**Task details**
Scan the entries below for the word "delta" and copy every line in which it occurs.

**Source information**
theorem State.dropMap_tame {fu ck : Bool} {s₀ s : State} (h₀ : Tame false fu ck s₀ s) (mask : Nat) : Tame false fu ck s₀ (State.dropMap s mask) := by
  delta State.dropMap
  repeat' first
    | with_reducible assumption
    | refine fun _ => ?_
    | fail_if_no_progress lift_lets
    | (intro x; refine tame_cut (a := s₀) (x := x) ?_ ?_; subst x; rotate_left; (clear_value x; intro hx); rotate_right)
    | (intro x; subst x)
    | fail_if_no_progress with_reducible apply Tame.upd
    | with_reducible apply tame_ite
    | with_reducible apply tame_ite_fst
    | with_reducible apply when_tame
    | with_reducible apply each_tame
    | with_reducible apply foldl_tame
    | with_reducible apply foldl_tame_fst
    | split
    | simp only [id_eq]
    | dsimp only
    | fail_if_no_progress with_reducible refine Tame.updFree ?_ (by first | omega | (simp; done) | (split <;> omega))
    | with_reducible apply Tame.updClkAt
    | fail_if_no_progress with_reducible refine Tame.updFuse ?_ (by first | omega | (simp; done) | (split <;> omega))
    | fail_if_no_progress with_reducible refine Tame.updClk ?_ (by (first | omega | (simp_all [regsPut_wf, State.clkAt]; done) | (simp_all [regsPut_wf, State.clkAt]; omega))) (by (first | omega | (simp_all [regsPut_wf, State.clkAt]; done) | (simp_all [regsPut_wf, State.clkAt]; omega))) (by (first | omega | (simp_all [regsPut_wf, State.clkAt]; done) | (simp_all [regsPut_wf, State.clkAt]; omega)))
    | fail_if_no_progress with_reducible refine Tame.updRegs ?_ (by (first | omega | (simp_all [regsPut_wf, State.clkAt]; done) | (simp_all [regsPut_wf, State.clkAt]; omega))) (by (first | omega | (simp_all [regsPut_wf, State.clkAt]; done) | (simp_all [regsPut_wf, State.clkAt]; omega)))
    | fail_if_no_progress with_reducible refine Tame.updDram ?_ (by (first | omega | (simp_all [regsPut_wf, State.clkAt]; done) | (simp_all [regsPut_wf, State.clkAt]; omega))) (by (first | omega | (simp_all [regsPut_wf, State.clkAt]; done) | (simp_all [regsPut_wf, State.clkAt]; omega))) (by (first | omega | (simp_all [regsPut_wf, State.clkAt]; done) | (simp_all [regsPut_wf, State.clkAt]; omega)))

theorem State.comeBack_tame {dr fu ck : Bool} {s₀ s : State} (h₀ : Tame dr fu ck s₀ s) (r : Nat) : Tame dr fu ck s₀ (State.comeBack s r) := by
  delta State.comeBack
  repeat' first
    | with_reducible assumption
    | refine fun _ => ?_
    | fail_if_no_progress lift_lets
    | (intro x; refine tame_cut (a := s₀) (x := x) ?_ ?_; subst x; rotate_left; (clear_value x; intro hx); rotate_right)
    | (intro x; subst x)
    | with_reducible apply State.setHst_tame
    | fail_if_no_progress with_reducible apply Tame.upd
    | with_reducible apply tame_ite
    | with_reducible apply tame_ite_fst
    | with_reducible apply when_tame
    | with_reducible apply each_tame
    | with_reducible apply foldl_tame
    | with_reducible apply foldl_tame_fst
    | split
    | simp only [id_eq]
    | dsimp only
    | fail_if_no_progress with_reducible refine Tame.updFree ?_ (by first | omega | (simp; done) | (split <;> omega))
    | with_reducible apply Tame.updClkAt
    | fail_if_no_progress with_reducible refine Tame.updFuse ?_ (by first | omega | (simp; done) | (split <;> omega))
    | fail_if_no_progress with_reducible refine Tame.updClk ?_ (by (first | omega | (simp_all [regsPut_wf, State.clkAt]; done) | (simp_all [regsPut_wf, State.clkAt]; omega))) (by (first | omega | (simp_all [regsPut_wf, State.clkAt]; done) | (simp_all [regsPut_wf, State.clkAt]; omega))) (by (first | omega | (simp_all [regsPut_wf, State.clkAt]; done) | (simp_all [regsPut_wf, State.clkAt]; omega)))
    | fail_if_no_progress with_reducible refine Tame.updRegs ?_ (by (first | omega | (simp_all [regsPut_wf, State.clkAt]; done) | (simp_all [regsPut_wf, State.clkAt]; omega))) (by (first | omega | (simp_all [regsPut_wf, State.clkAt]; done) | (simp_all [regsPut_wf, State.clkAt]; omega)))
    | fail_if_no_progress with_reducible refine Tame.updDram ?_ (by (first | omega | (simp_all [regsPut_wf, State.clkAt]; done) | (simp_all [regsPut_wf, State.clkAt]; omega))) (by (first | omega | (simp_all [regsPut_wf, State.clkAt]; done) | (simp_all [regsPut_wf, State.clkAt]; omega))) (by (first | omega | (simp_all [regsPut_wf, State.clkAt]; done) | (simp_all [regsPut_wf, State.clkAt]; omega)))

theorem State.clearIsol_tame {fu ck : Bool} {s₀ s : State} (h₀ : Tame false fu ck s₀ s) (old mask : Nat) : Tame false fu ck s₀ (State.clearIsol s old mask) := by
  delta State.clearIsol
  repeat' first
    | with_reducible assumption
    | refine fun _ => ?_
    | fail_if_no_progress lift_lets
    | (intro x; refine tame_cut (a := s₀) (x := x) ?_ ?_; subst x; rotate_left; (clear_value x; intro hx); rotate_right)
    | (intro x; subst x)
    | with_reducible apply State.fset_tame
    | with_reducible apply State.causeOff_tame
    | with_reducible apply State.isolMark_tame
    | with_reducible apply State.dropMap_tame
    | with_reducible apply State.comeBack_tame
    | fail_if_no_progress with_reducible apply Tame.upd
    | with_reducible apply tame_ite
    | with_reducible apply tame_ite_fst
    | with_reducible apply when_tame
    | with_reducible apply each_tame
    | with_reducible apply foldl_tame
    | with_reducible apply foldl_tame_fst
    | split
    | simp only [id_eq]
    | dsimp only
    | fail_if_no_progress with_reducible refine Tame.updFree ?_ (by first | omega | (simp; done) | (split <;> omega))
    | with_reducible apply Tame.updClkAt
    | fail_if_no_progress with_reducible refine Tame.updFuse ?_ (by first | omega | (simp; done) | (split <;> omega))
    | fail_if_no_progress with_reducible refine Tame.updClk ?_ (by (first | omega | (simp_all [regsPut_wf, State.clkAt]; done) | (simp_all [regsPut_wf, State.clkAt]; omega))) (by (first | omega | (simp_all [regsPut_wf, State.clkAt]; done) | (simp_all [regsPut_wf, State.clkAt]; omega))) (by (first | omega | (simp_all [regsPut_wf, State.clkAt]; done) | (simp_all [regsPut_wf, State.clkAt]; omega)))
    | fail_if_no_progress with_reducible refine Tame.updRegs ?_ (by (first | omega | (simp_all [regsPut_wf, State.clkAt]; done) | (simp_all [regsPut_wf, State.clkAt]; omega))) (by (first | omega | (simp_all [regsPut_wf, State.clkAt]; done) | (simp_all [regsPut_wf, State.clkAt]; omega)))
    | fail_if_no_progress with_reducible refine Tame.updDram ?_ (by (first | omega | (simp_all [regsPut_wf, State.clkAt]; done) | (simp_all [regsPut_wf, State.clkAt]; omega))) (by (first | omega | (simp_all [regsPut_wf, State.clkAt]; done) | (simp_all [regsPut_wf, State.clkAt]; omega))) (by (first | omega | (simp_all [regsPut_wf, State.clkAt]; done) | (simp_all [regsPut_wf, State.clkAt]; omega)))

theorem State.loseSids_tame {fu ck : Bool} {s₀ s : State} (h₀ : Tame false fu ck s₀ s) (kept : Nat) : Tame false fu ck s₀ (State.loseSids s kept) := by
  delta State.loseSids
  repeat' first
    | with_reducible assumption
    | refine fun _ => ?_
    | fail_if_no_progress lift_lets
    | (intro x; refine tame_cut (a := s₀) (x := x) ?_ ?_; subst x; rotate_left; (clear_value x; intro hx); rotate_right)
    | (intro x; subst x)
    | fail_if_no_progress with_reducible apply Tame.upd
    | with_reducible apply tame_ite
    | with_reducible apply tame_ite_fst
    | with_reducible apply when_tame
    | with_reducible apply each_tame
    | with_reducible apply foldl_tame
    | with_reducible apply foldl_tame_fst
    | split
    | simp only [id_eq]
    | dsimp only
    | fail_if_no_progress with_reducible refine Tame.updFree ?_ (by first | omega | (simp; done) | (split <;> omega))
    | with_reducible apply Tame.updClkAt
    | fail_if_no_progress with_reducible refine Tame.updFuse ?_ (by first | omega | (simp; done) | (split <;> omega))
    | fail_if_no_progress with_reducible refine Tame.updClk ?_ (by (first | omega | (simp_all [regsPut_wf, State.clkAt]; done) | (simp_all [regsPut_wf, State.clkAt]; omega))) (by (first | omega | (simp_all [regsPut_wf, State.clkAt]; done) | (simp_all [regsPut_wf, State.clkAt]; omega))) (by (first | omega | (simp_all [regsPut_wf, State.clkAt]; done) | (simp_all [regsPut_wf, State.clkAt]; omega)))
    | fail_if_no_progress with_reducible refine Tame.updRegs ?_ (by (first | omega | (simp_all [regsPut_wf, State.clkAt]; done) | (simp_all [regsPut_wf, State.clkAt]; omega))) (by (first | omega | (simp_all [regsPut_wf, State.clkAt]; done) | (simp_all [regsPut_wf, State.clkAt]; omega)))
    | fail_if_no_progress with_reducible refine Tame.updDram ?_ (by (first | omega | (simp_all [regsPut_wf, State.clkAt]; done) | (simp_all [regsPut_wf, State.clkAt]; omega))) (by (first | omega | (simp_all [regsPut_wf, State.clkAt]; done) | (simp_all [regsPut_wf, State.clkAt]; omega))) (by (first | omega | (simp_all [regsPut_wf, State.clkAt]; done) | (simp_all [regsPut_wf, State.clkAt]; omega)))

**Completed task**
  delta State.dropMap
  delta State.comeBack
  delta State.clearIsol
  delta State.loseSids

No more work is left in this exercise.